CMPS Solver Key Features

  • Real fully implicit, coupled and explicit solvers

  • Ability to solve from incompressible limit to hypersonic speed regimes

  • Templated C++ code providing full vectorization for modern CPUs

  • High performance, distributed memory parallel computing with fast data packing and passing algorithms


Alumina particle distribution during missile launch (Proprietary of ROKETSAN)

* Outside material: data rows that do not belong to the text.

/-- Performs a write at a word's home (R336, R337). -/
def homeWrite (s : State) (pa : Nat) (w : Word) (poison : Bool) (launch key hint writer : Nat) : State :=
  homePerform (purgeL2 s pa writer) pa w poison launch key hint writer

/-- A word of an L2 slice that fails its code when it is read (R382). -/
def mendL2 (s : State) (die pa : Nat) : State :=
  let unit := 10000 + die * 48 + pa / 256 % 48
  mend s unit pa (fun s => l2Of s die) (fun s c => setL2 s die c) fun s b =>
    let (s, w, p) := leaving s b pa unit
    homeWrite s pa w p b.launch b.key (b.lineHint (wordIx pa)) (die + 1)

/-- Runs the block procedure at a home. The words it poisons leave every L2 (R140, R337). -/
def blockAtHome (s : State) (block : Nat) : State × List Nat :=
  let (s, bad) := blockProcedure s block
  ((bad.filter fun pa => (held (mscOf s (stackNo pa)) pa).isNone).foldl (fun s pa =>
    let s := purgeL2 s pa 0
    setMsc s (stackNo pa) (dropWord (mscOf s (stackNo pa)) pa)) s, bad)

/-- Reads one word of the memory behind a home's cache, with the block procedure where the word code calls for it. -/
def readBehind (s : State) (pa key : Nat) : State × Datum :=
  match readPlain s pa key (fun _ => 0) with
  | (s, .word w) => (s, .ok w)
  | (s, .poison) => (s, .poison)
  | (s, .block) =>
    let (s, bad) := blockAtHome s (blockOf pa)
    if bad.contains pa then (s, .uncorr)
    else match readPlain s pa key (fun _ => 0) with
      | (s, .word w) => (s, .ok w)
      | (s, _) => (s, .poison)

/-! ### Format windows -/

/-- The enabled window whose view holds an address (R146). -/
def windowAt (s : State) (pa : Nat) : Option (Nat × Window) :=
  s.windows.find? fun e =>
    let v := if bit e.2.ctl.toNat 5 then 1 else 2
    let base := bits e.2.view.toNat 12 40 * 4096
    bit e.2.ctl.toNat 0 && decide (base ≤ pa ∧ pa < base + bits e.2.ctl.toNat 32 32 * 16384 * v)

/-- Where element `i` of a window is stored: its byte, its scale's, and its group scale's under QC4 (R146). -/
def Window.places (w : Window) (i : Nat) : Nat × Nat × Option Nat :=
  let sfmt := bits w.ctl.toNat 2 3
  let sbase := bits w.sto.toNat 12 40 * 4096
  let cbase := bits w.scl.toNat 12 40 * 4096
  let g := 4096 * ((256 * bits w.ctl.toNat 32 32 + 4095) / 4096)
  (if sfmt == 0 || sfmt == 3 then sbase + i / 2 else sbase + i, if sfmt == 0 then cbase + i / 64 else cbase + 2 * (i / 32),
    if sfmt == 0 then some (cbase + g + 4 * (i / 16384)) else none)

/-- The elements of a view word: the first, and how many. -/
def Window.elems (w : Window) (pa : Nat) : Nat × Nat :=
  let v := if bit w.ctl.toNat 5 then 1 else 2
  ((pa - bits w.view.toNat 12 40 * 4096) / v, 4 / v)

/-- The words that a read of a word at its home reads there: the word, or the storage and the scales behind a view word (R146). -/
def homeSources (s : State) (pa : Nat) : List Nat :=
  if region pa != .view then [pa]
  else match windowAt s pa with
    | none => []
    | some (_, w) => (List.range (w.elems pa).2).flatMap fun k =>
        let p := w.places ((w.elems pa).1 + k)
        [p.1 / 4 * 4, p.2.1 / 4 * 4] ++ p.2.2.toList

/-- The home can perform an access now: no line that it reads or writes waits for the host, and no block procedure runs on its
block (R140, R369). -/
def homeReady (s : State) (pa : Nat) (write : Bool) : Bool :=
  (homeSources s pa).all fun a => !awaits s a write && !blockBusy s a

/-- A read at the home can be performed now outside a burst: no word that it reads behind the cache waits for a retraining (R142). -/
def readableNow (s : State) (pa : Nat) : Bool :=
  homeReady s pa false && (homeSources s pa).all fun a => (held (mscOf s (stackNo a)) a).isSome || !retrains s a

/-- An access that reads a word at its home and writes it can be performed now (R119, R250, R367). -/
def updatableNow (s : State) (pa : Nat) : Bool := homeReady s pa true && !awaitsBoth s pa && readableNow s pa

/-- Asks the host for the lines that an access at a home waits for. -/
def askHost (s : State) (pa : Nat) (write : Bool) : State :=
  (homeSources s pa).foldl (fun s a => askLine s a write) s

/-- A read of the core's view can be served now: its L1 or its die's L2 holds the word, or the home can (R347). -/
def readReady (s : State) (core pa : Nat) : Bool :=
  (held (l1Of s core) pa).isSome || (held (l2Of s (core / 144)) pa).isSome || readableNow s pa

/-- The stored word behind a view, through its home's cache: a read of no tenant with the default hint. -/
def storedVia (s : State) (pa : Nat) : State × Datum :=
  let s := mendHome s pa
  match held (mscOf s (stackNo pa)) pa with
  | some d => (setMsc s (stackNo pa) (touch (mscOf s (stackNo pa)) pa 0), d)
  | none =>
    match readBehind s (pa / 4 * 4) 0 with
    | (s, .ok w) => (mscPut s pa w false false 0 0 noTenant 0, .ok w)
    | (s, .poison) => (mscPut s pa 0 true false 0 0 noTenant 0, .poison)
    | r => r

/-- One decoded element of a view word: none where its storage or its scale is not good (R146). -/
def viewElem (s : State) (w : Window) (i : Nat) : State × Option Nat :=
  let sfmt := bits w.ctl.toNat 2 3
  let view := if bit w.ctl.toNat 5 then e4m3 else bf16
  let four := sfmt == 0 || sfmt == 3
  let (sAddr, cAddr, gAddr) := w.places i
  let (s, d1) := storedVia s (sAddr / 4 * 4)
  let (s, d2) := storedVia s (cAddr / 4 * 4)
  let (s, d3) := match gAddr with
    | some g => storedVia s g
    | none => (s, .ok 0)
  match d1, d2, d3 with
  | .ok a, .ok b, .ok c =>
    let x := if four then bits a.toNat (8 * (sAddr % 4) + 4 * (i % 2)) 4 else bits a.toNat (8 * (sAddr % 4)) 8
    let sc := if sfmt == 0 then bits b.toNat (8 * (cAddr % 4)) 8 else bits b.toNat (8 * (cAddr % 4)) 10
    (s, some (windowElem sfmt view x sc c.toNat))
  | _, _, _ => (s, none)

/-- A word of the format-view aperture (R146, R281). -/
def viewWord (s : State) (pa : Nat) : State × Datum :=
  match windowAt s pa with
  | none => (s, .ok 0)
  | some (_, w) =>
    let v := if bit w.ctl.toNat 5 then 1 else 2
    let (i0, n) := w.elems pa
    let (s, r) := (List.range n).foldl (fun (a : State × Option Nat) k =>
      let (s, e) := viewElem a.1 w (i0 + k)
      (s, match a.2, e with
        | some x, some y => some (x + y * 2 ^ (8 * v * k))
        | _, _ => none)) (s, some 0)
    (s, match r with
      | some x => .ok (BitVec.ofNat 32 x)
      | none => .poison)

/-- The word that a home gives for an address now. -/
def homePeek (s : State) (pa key : Nat) : Datum :=
  match held (mscOf s (stackNo pa)) pa with
  | some d => d
  | none => if region pa == .view then (viewWord s pa).2 else (readCorrected s pa key).2

/-! ### Reads at a home -/

/-- Reads a word at its home: the memory-side cache, or the memory behind it, which then fills the cache (R135). A miss is counted for
`misser` (R134). -/
def homeReadFor (s : State) (pa key hint tenant misser : Nat) : State × Datum :=
  if region pa == .view then viewWord s pa
  else
    let s := mendHome s pa
    match held (mscOf s (stackNo pa)) pa with
    | some d => (setMsc s (stackNo pa) (touch (mscOf s (stackNo pa)) pa hint), d)
    | none =>
      match readBehind (countMiss s pa misser) pa key with
      | (s, .ok w) => (mscPut s pa w false false key hint tenant 0, .ok w)
      | (s, .poison) => (mscPut s pa 0 true false key hint tenant 0, .poison)
      | r => r

/-- A request of one word (R134). -/
def homeRead (s : State) (pa key hint tenant : Nat) : State × Datum := homeReadFor s pa key hint tenant tenant

/-- A device's read of a word at its home. One that has to wait asks the host and marks the step late (R136, R142, R367, R368). -/
def deviceRead (s : State) (pa key hint tenant : Nat) : State × Datum :=
  if readableNow s pa then homeRead s pa key hint tenant
  else
    let (s, d) := homeRead s pa key hint tenant
    ({ askHost s pa false with late := true }, d)

/-! ### L2 and L1 -/

/-- Writes the dirty words of an L2 superblock to their homes (R133). -/
def l2Evict (s : State) (die : Nat) (v : Nat × Blk) : State :=
  (v.2.dirtyWords).foldl (fun s i =>
    let pa := v.1 * 256 + 4 * i
    let (s, w, p) := leaving s v.2 pa (10000 + die * 48 + v.1 % 48)
    homeWrite s pa w p v.2.launch v.2.key (v.2.lineHint i) (die + 1)) s

def l2Ensure (s : State) (die pa key hint : Nat) : State :=
  match blk (l2Of s die) (pa / 256) with
  | some _ => s
  | none =>
    let (c, victim) := allocate .l2 (l2Of s die) (pa / 256) (newBlk s.steps hint 2 key)
    let s := setL2 s die c
    match victim with
    | some v => l2Evict s die v
    | none => s

/-- Enters a word in a die's L2. -/
def l2Put (s : State) (die pa : Nat) (w : Word) (poison dirty : Bool) (key hint launch : Nat) : State :=
  let s := l2Ensure s die pa key hint
  match blk (l2Of s die) (pa / 256) with
  | none => s
  | some b => setL2 s die (setAt (l2Of s die) (pa / 256)
      { (b.enter s.steps dirty (wordIx pa) hint).put (wordIx pa) w (poison || keyGone s key) dirty false with
        launch := b.owner dirty launch, key := key })

/-- A write of a core's word at die scope: it becomes dirty in the L2 slice (R133). -/
def l2Write (s : State) (die pa : Nat) (w : Word) (poison : Bool) (key hint launch : Nat) : State :=
  l2Put s die pa w poison true key hint launch

/-- A word that was read for the slice becomes valid there; a bypassing load allocates no superblock (R12, R132). -/
def l2Fill (s : State) (die pa : Nat) (w : Word) (key hint : Nat) : State :=
  if hint == 3 && (blk (l2Of s die) (pa / 256)).isNone then s else l2Put s die pa w false false key hint 0

/-- Marks a word of a core's L1 clean. -/
def l1Clean (s : State) (core pa : Nat) : State :=
  match blk (l1Of s core) (pa / 256) with
  | some b => setL1 s core (setAt (l1Of s core) (pa / 256) { b with dirty := setBit64 b.dirty (wordIx pa) false, soft := setBit64 b.soft (wordIx pa) false })
  | none => s

/-- Performs a publication at its point (R133). A word for the L2 becomes dirty there; a word for the home updates a valid copy
of the L2 slice, a hit (R132), which is then clean. The core's own copy becomes clean unless it has been written again. A line the host must
answer for first holds the write, and the release completes with the answer (R369). -/
def performPub (s : State) (p : Pub) : State :=
  let s := { s with pubs := s.pubs.filter fun q => q.uid != p.uid }
  let s := if !p.toHome && (p.hint != 3 || (held (l2Of s p.die) p.pa).isSome) then l2Write s p.die p.pa p.w p.poison p.key p.hint p.launch
    else
      let s := homeWrite s p.pa p.w p.poison p.launch p.key p.hint (p.die + 1)
      let s := { s with
        asks := s.asks.map fun a => if a.line == p.pa / 64 then { a with pubs := a.pubs ++ p.waiters } else a
        blocks := s.blocks.map fun b => if b.block == blockOf p.pa then { b with pubs := b.pubs ++ p.waiters } else b }
      if (held (l2Of s p.die) p.pa).isSome then
        match blk (l2Of s p.die) (p.pa / 256) with
        | some b => setL2 s p.die (setAt (l2Of s p.die) (p.pa / 256)
            ((b.hit (wordIx p.pa) p.hint).put (wordIx p.pa) p.w p.poison false false))
        | none => s
      else s
  if heldDirty (l1Of s p.core) p.pa && (held (l1Of s p.core) p.pa == some (.ok p.w) ||
        (p.poison && held (l1Of s p.core) p.pa == some .poison)) &&
      !(s.pubs.any fun q => q.core == p.core && q.pa == p.pa) then l1Clean s p.core p.pa else s

/-- Performs every publication of a core's word that is on its way, oldest first. -/
def performPubs (s : State) (core pa : Nat) : State :=
  (s.pubs.filter fun p => p.core == core && p.pa == pa).foldl performPub s

/-- Writes the dirty words of an L1 superblock to the L2 (R133); a publication of the word on its way is performed first, and
what it carried is not written twice. -/
def l1Evict (s : State) (core : Nat) (v : Nat × Blk) : State :=
  (v.2.dirtyWords).foldl (fun s i =>
    let pa := v.1 * 256 + 4 * i
    let last := ((s.pubs.filter fun p => p.core == core && p.pa == pa).getLast?).map fun p => p.w
    let s := performPubs s core pa
    if last == some (look 0 v.2.words i) then s
    else
      let (s, w, p) := leaving s v.2 pa core
      l2Write s (core / 144) pa w p v.2.key (v.2.lineHint i) v.2.launch) s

Current Capabilities of CMPS Solver

  • Strongly coupled, fully implicit, and time-accurate explicit primitive-based solvers

  • Time derivative preconditioning for all speed regimes

  • Strongly coupled conjugate heat transfer solution

  • Turbulent flows and turbulent heat transfer with hybrid SST-kw RANS solvers and y+ insensitive momentum and thermal boundary wall treatments

  • Species transport and combustion

  • Robust particle solver

  • High performance, distributed memory parallel computing with fast data packing and passing algorithms on modern clusters and supercomputers

  • Second-order spatial discretization

  • AUSM+_up and HLLC flux solvers

  • High performance, vectorized block AMG, and GMRES linear solvers

  • Mass flow, stagnation, far-field, pressure inlet, and outlet boundary conditions

  • Robust unique fully coupled dispersed particle and granular solver

  • CGNS and HDF5 compatibility

Capabilities Being Developed and Tested

  • Particle coalescence and breakup with interfacial area transport methods

  • Turbulent combustion

  • Volume of fluid methods for multiphase flows

  • Large eddy simulation

  • Detailed radiation heat transfer models